The pattern [] | [_] is itself a disjunction of multiple patterns, otherwise known as an or-pattern. An or-pattern matches if any of the sub-patterns match. In this case, [] matches the empty list, and [_] matches any single element list. The _ is there so we don’t have to put an explicit name on that single element. 

We can also define multiple mutually recursive values by using let rec combined with the and keyword. Here’s a (gratuitously inefficient) example.

let rec is_even x =
  if x = 0 then true else is_odd (x - 1)
and is_odd x =
  if x = 0 then false else is_even (x - 1);;
>val is_even : int -> bool = <fun>
>val is_odd : int -> bool = <fun>
List.map ~f:is_even [0;1;2;3;4;5];;
>- : bool list = [true; false; true; false; true; false]
List.map ~f:is_odd [0;1;2;3;4;5];;
>- : bool list = [false; true; false; true; false; true]

OCaml distinguishes between nonrecursive definitions (using let) and recursive definitions (using let rec) largely for technical reasons: the type-inference algorithm needs to know when a set of function definitions are mutually recursive, and these have to be marked explicitly by the programmer.  

But this decision has some good effects. For one thing, recursive (and especially mutually recursive) definitions are harder to reason about than nonrecursive ones. It’s therefore useful that, in the absence of an explicit rec, you can assume that a let binding is nonrecursive, and so can only build upon previous definitions.

In addition, having a nonrecursive form makes it easier to create a new definition that extends and supersedes an existing one by shadowing it.

Prefix and Infix Operators

So far, we’ve seen examples of functions used in both prefix and infix style.    

Int.max 3 4  (* prefix *);;
>- : int = 4
3 + 4        (* infix  *);;
>- : int = 7

You might not have thought of the second example as an ordinary function, but it very much is. Infix operators like + really only differ syntactically from other functions. In fact, if we put parentheses around an infix operator, you can use it as an ordinary prefix function.

(+) 3 4;;
>- : int = 7
List.map ~f:((+) 3) [4;5;6];;
>- : int list = [7; 8; 9]

In the second expression, we’ve partially applied (+) to create a function that increments its single argument by 3.

A function is treated syntactically as an operator if the name of that function is chosen from one of a specialized set of identifiers. This set includes identifiers that are sequences of characters from the following set:

~ ! $ % & * + - . / : < = > ? @ ^ |

as long as the first character is not ~, !, or $.

There are also a handful of predetermined strings that count as infix operators, including mod, the modulus operator, and lsl, for “logical shift left,” a bit-shifting operation.

We can define (or redefine) the meaning of an operator.

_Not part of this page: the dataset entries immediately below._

-- ==== Sys2Proof/Machine/TideRows.lean ====
section
/-! DEFINITION. The tide boundary and what the schedule engine does at it (spec/01 R13, spec/04), image stores, epochs. -/

namespace Sys2Proof.Machine

/-- The tide that ends, run to its last SCLK. -/
def State.tideEnd (s : State) : State := s.pass (tideSclk - 1 - s.time.pos)

/-- `PC_BYTES` held against the bytes that a pseudo-channel moved in the tide (R135, R138). -/
def State.budgetCheck (s : State) : State :=
  let late := match s.image with
    | some m => (List.range 512).filter fun j => decide (budPcBytes m j < (s.pc j).bytes)
    | none => []
  let s := late.foldl (fun s j => s.breach R.BR_BUDGET 2 j) s
  { s with heap := { s.heap with pch := mmap pchDflt (fun p => { p with bytes := 0 }) s.heap.pch } }

/-- Whether a pseudo-channel becomes due for re-centring (R226). -/
def State.becomesDue (s : State) (j : Nat) : Bool :=
  let h := j / 2
  let p := s.pc j
  let gap := fun (a b : Int) => (a - b).natAbs
  (s.ctl h).state == .ready && !s.rdb R.HC_XCFG h 0
    && (decide (s.rdf R.HC_CFG h 23 16 < gap (s.loadMark j) p.actTag)
      || decide (s.rdf R.HC_CFG h 7 0 ≤ gap (s.stackTemp h).toInt p.tempTag.toInt))

/-- Pseudo-channels that become due at the boundary (R226). -/
def State.recentreDue (s : State) : State :=
  (List.range 512).foldl (fun s j => if s.becomesDue j then s.setPc j { s.pc j with rcDue := true } else s) s

/-- Whether the view has met the `PRIMARY` condition throughout the last 2 ms (R495). -/
def State.viewHeld (s : State) : Bool :=
  match s.mesh.viewSince with
  | some t => decide (t + 3000000 ≤ s.time.total)
  | none => false

/-- The role of R495 at a boundary, by the view just before it. -/
def State.roleNow (s : State) : Role :=
  if s.meshZ = 0 then .standalone
  else if s.enabled 0x5D = false ∨ s.isAligned = false ∨ s.mesh.adoptPend = true then .joining
  else if s.primaryView then
    (if s.mesh.role = .primary ∨ s.viewHeld = true then .primary else if s.mesh.role = .minority then .minority else .joining)
  else .minority

/-- The withdrawal of a close that the demotion overtakes (R496). -/
def State.demote (s : State) : State :=
  let s1 : State := { s with time := { s.time with armPend := false }
                             mesh := { s.mesh with auth := false }
                             fab := { s.fab with commits := s.fab.commits.filter fun c => c.set ≠ .tb0Step } }
  s1.wr R.STEP_CTRL 0 (clrBit (s1.rd R.STEP_CTRL 0) 0)

/-- Whether an adoption is pending (R498): the member could otherwise be `PRIMARY`, and its epoch is not the reference. -/
def State.adoptionDue (s : State) : Bool :=
  s.meshZ != 0 && s.enabled 0x5D && s.isAligned && s.primaryView && s.refEpoch != (s.time.epoch, s.time.epochStart)

/-- Roles evaluated (R495, R496, R498). -/
def State.roleEval (s : State) : State :=
  let s1 : State := { s with mesh := { s.mesh with adoptPend := s.adoptionDue } }
  let v := s1.roleNow
  let s2 := if s.mesh.role = .primary ∧ v ≠ .primary then s1.demote else s1
  s2.setRole v

/-- The tide counter steps on, and what each boundary does by itself: image time, commits' waits, stress tides, tides
without a supervisor, SYNC_OUT (R13, R84, R143, R494). -/
def State.tideStep (s : State) : State :=
  let t := s.time
  let s1 : State := { s.advance 1 with
    sched := { s.sched with age := s.sched.age + 1 }
    fab := { s.fab with commits := s.fab.commits.map fun c => { c with wait := c.wait - 1 } }
    cmds := { s.cmds with dark := if s.supervised then s.cmds.dark else s.cmds.dark + 1 } }
  let s2 : State := { s1 with time := { s1.time with tide := t.tide + 1, pos := 0 } }
  let s3 := if s2.sched.stress then s2.count R.STRESS_TIDES 0 else s2
  (if s3.rdb R.MESH_CFG 0 0 ∧ s3.time.tide % 15 = 0 then s3.pinEmit 16 .syncOut else s3).unitsNow

/-- TIDE_BOUNDARY (R84, R135, R226, R495): the first SCLK of the next tide. -/
def execTideBoundary (s : State) : Host.Outcome State Fault Refusal :=
  done s (if s.pwr.coreUp then s.unsupCheck.tideEnd.budgetCheck.roleEval.tideStep.recentreDue.tamperArm.romRearm else s)

/-- SHADOW_SET_ADOPTION (R13). -/
def execShadowSetAdoption (s : State) : Host.Outcome State Fault Refusal :=
  done s (if s.atBoundary then s.adoptAll else s)

/-- LOAD_CHECK_DONE (R100, R102): `DURATION` as the device measured it. -/
def execLoadCheckDone (us : BitVec 16) (s : State) : Host.Outcome State Fault Refusal := done s (s.loadDone us.toNat)

/-- STORE_WINDOW_WRITE (R104, R357, R363): a normal-world master's write reaches the store if the firewall lets it. -/
def execStoreWindowWrite (master : Fin 9) (store : Fin 2) (off : Nat) (data : List Byte) (s : State) :
    Host.Outcome State Fault Refusal :=
  let a := 0x008004000000 + 0x1000000 * store.val + off
  done s (if off + data.length ≤ 0x1000000 ∧ data ≠ [] ∧ s.pwr.coreUp = true then
    match s.fwRefusal master false true a data.length with
    | some (cause, rule) => s.fwDenied master true false cause rule a
    | none =>
      match s.storeWrite store off data with
      | (s1, true) => s1
      | (s1, false) => s1.decodeError master true false a
    else s)

/-- ARM_WITHDRAWAL (R106): a cancel takes effect at its boundary. -/
def execArmWithdrawal (s : State) : Host.Outcome State Fault Refusal :=
  done s (if s.atBoundary ∧ s.sched.cancel = true then
    if s.sched.pend.isSome then s.dropPend.swapResult 5 0
    else if s.fab.commits.any (fun c => c.set == .arm && c.wait == 0) then s.dropCommit.swapResult 5 0
    else s
    else s)

/-- A swap at its boundary, by the conditions of R107. -/
def State.swapDue (s : State) (a : Arm) : State :=
  if s.supervised = false then s.dropPend.swapResult 7 0
  else if s.mesh.role = .minority ∨ s.mesh.role = .joining then s.dropPend.swapResult 8 0
  else s.swapNow a

/-- SWAP (R107, R109 to R113, R496). -/
def execSwap (s : State) : Host.Outcome State Fault Refusal :=
  done s (match s.sched.pend with
    | some a =>
      if s.atBoundary ∧ a.halt = false ∧ a.tide = s.time.tide ∧ s.sched.cancel = false ∧ s.epochDue = false then s.swapDue a
      else s
    | none => s)

/-- The halt of the always-on domain (R108, R450). -/
def State.limitHalt (s : State) : State :=
  let s1 : State := { s with sup := { s.sup with haltDue := false } }
  let s2 := s1.unsupHalt.raise 0x08 2
  s2.report 0x08 0 0x09 s2.unsupStat (s2.rd R.SWAP_STAT)

/-- DATA_PATH_HALT (R37, R108, R111): at the unsupervised limit, by step 1 of R37, or at an armed halt's tide. -/
def execDataPathHalt (s : State) : Host.Outcome State Fault Refusal :=
  done s (if s.atBoundary = false then s
    else if s.sup.haltDue then s.limitHalt
    else if s.sched.standbyHalt then
      let s1 : State := { s with sched := { s.sched with standbyHalt := false } }
      (s1.haltNow 3).standbyStep
    else match s.sched.pend with
      | some a => if a.halt ∧ a.tide = s.time.tide ∧ s.sched.cancel = false then s.dropPend.haltNow 2 else s
      | none => s)

/-- A pending swap that names a closed epoch (R85). -/
def State.dropOldEpoch (s : State) : State :=
  match s.sched.pend with
  | some a => if a.halt ∨ a.epoch = s.time.epoch then s else s.dropPend.swapResult 6 0
  | none => s

/-- EPOCH_OPEN (R84, R85, R400). -/
def execEpochOpen (s : State) : Host.Outcome State Fault Refusal :=
  done s (if s.atBoundary ∧ s.epochDue = true then
    let s1 := (s.openEpoch s.stepStart (nextEpoch s.time.epoch)).dropOldEpoch
    { s1 with mesh := { s1.mesh with auth := s1.mesh.role == .primary } }
    else s)

/-- EPOCH_ADOPTION (R498): at a boundary at which the reference epoch's tide number is a multiple of 15. -/
def execEpochAdoption (s : State) : Host.Outcome State Fault Refusal :=
  let (num, start) := s.refEpoch
  let tide := s.refTide start
  done s (if s.atBoundary ∧ s.mesh.adoptPend = true ∧ s.viewHeld = true ∧ tide % 15 = 0 then
    let s1 := (s.openEpoch start num).dropOldEpoch
    let s2 : State := { s1 with time := { s1.time with tide := tide, tb0 := start + tide * (unitsSclk * tideSclk) }
                                pwr := { s1.pwr with req := s1.pwr.req.shift tide }
                                mesh := { s1.mesh with adoptPend := false } }
    (s2.raise 0x5D 2).setRole s2.roleNow
    else s)

end Sys2Proof.Machine
end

Here’s an example of a simple vector-addition operator on int pairs.

let (+!) (x1,y1) (x2,y2) = (x1 + x2, y1 + y2);;
>val ( +! ) : int * int -> int * int -> int * int = <fun>
(3,2) +! (-2,4);;
>- : int * int = (1, 6)

You have to be careful when dealing with operators containing *. Consider the following example.

let (***) x y = (x **. y) **. y;;
>Line 1, characters 18-19:
>Error: This expression has type int but an expression was expected of type
>         float

What’s going on is that (***) isn’t interpreted as an operator at all; it’s read as a comment! To get this to work properly, we need to put spaces around any operator that begins or ends with *.

let ( *** ) x y = (x **. y) **. y;;
>val ( *** ) : float -> float -> float = <fun>

The syntactic role of an operator is typically determined by its first character or two, though there are a few exceptions. The OCaml manual has an explicit table of each class of operator and its associated precedence.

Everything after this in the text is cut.